* **Problem statement**
Find the line holding "cycle || !ts.any fun u =>" in the entries below. Give it again exactly, along with every line after it up to and including the line holding "switched out. -/".

* **Available data**
════════
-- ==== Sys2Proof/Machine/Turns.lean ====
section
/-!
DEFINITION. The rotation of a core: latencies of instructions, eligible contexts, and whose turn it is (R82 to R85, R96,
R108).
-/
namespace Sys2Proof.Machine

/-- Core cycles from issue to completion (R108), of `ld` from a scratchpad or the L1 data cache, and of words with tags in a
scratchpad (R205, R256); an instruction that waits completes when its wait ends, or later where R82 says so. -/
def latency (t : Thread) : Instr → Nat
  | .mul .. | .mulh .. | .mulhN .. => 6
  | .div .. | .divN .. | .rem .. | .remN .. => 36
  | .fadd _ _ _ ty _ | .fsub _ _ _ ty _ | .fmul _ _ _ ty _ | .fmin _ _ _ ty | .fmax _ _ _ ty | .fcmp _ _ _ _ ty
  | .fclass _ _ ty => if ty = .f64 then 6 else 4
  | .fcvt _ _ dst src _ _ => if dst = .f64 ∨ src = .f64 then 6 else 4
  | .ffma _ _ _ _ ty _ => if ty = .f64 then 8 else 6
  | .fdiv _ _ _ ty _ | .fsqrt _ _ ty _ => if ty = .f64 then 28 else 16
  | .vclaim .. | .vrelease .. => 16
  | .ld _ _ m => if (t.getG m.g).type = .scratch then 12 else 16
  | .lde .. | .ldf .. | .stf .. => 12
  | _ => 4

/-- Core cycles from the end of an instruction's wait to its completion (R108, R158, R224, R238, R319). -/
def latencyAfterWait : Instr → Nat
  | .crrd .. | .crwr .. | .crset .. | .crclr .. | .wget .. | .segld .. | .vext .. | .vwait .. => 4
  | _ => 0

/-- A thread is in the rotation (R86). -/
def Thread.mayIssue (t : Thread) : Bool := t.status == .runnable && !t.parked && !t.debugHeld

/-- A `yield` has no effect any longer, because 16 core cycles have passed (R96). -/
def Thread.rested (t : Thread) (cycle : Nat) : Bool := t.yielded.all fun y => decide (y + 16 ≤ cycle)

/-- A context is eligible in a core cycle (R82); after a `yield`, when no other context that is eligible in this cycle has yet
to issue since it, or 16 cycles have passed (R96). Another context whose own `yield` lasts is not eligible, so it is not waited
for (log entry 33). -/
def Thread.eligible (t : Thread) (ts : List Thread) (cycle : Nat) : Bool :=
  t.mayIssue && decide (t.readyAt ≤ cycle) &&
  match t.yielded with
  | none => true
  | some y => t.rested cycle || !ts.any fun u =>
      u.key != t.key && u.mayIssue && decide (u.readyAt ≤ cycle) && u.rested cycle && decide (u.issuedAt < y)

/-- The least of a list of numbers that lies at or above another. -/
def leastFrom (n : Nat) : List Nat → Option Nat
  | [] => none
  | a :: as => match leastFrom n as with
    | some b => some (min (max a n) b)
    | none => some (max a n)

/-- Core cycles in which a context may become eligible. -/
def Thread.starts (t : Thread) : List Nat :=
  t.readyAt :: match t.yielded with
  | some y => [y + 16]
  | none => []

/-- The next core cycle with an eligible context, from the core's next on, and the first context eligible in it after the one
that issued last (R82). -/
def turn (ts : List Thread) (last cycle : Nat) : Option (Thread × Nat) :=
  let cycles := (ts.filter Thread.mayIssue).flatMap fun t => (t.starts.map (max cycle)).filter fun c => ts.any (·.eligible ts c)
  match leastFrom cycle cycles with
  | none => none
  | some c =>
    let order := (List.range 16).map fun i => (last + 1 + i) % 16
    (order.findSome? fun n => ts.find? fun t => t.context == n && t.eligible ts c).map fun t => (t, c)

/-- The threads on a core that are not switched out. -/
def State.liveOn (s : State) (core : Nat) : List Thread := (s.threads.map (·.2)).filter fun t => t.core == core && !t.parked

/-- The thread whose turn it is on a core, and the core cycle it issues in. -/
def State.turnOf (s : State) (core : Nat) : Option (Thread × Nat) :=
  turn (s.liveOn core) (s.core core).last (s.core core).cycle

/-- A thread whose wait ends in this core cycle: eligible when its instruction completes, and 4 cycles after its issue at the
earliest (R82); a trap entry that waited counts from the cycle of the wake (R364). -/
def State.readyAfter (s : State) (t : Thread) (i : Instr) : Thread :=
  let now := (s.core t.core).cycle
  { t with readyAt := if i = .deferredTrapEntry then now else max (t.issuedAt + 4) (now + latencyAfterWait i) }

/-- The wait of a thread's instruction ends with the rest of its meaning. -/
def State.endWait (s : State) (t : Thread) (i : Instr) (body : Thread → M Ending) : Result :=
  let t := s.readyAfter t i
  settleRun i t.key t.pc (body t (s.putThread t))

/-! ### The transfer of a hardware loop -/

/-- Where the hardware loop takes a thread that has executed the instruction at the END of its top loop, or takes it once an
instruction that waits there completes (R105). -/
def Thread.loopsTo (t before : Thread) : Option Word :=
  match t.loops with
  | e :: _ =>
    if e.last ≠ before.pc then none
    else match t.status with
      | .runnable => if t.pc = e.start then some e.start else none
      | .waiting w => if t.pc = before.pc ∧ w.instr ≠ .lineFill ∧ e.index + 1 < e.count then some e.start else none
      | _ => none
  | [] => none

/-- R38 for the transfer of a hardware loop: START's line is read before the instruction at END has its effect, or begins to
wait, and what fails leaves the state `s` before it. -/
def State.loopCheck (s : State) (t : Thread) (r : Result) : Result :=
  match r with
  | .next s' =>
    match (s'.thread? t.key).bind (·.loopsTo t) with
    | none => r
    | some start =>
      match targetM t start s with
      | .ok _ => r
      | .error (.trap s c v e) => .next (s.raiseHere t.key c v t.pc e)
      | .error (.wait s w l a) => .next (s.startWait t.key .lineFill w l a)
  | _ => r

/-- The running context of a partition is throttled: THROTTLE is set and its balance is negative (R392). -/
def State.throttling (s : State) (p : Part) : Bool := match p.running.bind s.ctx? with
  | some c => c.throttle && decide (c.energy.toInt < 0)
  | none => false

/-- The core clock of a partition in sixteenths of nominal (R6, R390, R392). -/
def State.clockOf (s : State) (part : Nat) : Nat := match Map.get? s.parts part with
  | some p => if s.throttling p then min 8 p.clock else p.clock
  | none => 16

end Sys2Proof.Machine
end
════════
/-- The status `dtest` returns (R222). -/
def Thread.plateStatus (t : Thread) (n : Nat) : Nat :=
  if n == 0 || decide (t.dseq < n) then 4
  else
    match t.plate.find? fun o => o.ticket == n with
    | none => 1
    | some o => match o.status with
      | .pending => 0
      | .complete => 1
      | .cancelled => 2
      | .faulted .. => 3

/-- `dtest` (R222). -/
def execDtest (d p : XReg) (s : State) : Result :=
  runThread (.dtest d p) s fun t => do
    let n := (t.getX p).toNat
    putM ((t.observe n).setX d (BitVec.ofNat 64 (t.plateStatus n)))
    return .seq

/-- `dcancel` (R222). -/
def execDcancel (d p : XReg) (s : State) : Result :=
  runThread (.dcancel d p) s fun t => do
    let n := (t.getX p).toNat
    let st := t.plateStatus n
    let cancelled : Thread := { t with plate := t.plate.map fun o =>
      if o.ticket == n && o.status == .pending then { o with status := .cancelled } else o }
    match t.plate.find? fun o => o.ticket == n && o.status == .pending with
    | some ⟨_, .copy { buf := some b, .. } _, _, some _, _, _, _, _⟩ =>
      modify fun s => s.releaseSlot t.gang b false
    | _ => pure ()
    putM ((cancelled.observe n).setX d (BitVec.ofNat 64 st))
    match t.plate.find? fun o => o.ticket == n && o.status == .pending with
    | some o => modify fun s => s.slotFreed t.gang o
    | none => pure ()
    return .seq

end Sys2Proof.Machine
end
════════
* **Exercise solution**
  | some y => t.rested cycle || !ts.any fun u =>
      u.key != t.key && u.mayIssue && decide (u.readyAt ≤ cycle) && u.rested cycle && decide (u.issuedAt < y)

/-- The least of a list of numbers that lies at or above another. -/
def leastFrom (n : Nat) : List Nat → Option Nat
  | [] => none
  | a :: as => match leastFrom n as with
    | some b => some (min (max a n) b)
    | none => some (max a n)

/-- Core cycles in which a context may become eligible. -/
def Thread.starts (t : Thread) : List Nat :=
  t.readyAt :: match t.yielded with
  | some y => [y + 16]
  | none => []

/-- The next core cycle with an eligible context, from the core's next on, and the first context eligible in it after the one
that issued last (R82). -/
def turn (ts : List Thread) (last cycle : Nat) : Option (Thread × Nat) :=
  let cycles := (ts.filter Thread.mayIssue).flatMap fun t => (t.starts.map (max cycle)).filter fun c => ts.any (·.eligible ts c)
  match leastFrom cycle cycles with
  | none => none
  | some c =>
    let order := (List.range 16).map fun i => (last + 1 + i) % 16
    (order.findSome? fun n => ts.find? fun t => t.context == n && t.eligible ts c).map fun t => (t, c)

/-- The threads on a core that are not switched out. -/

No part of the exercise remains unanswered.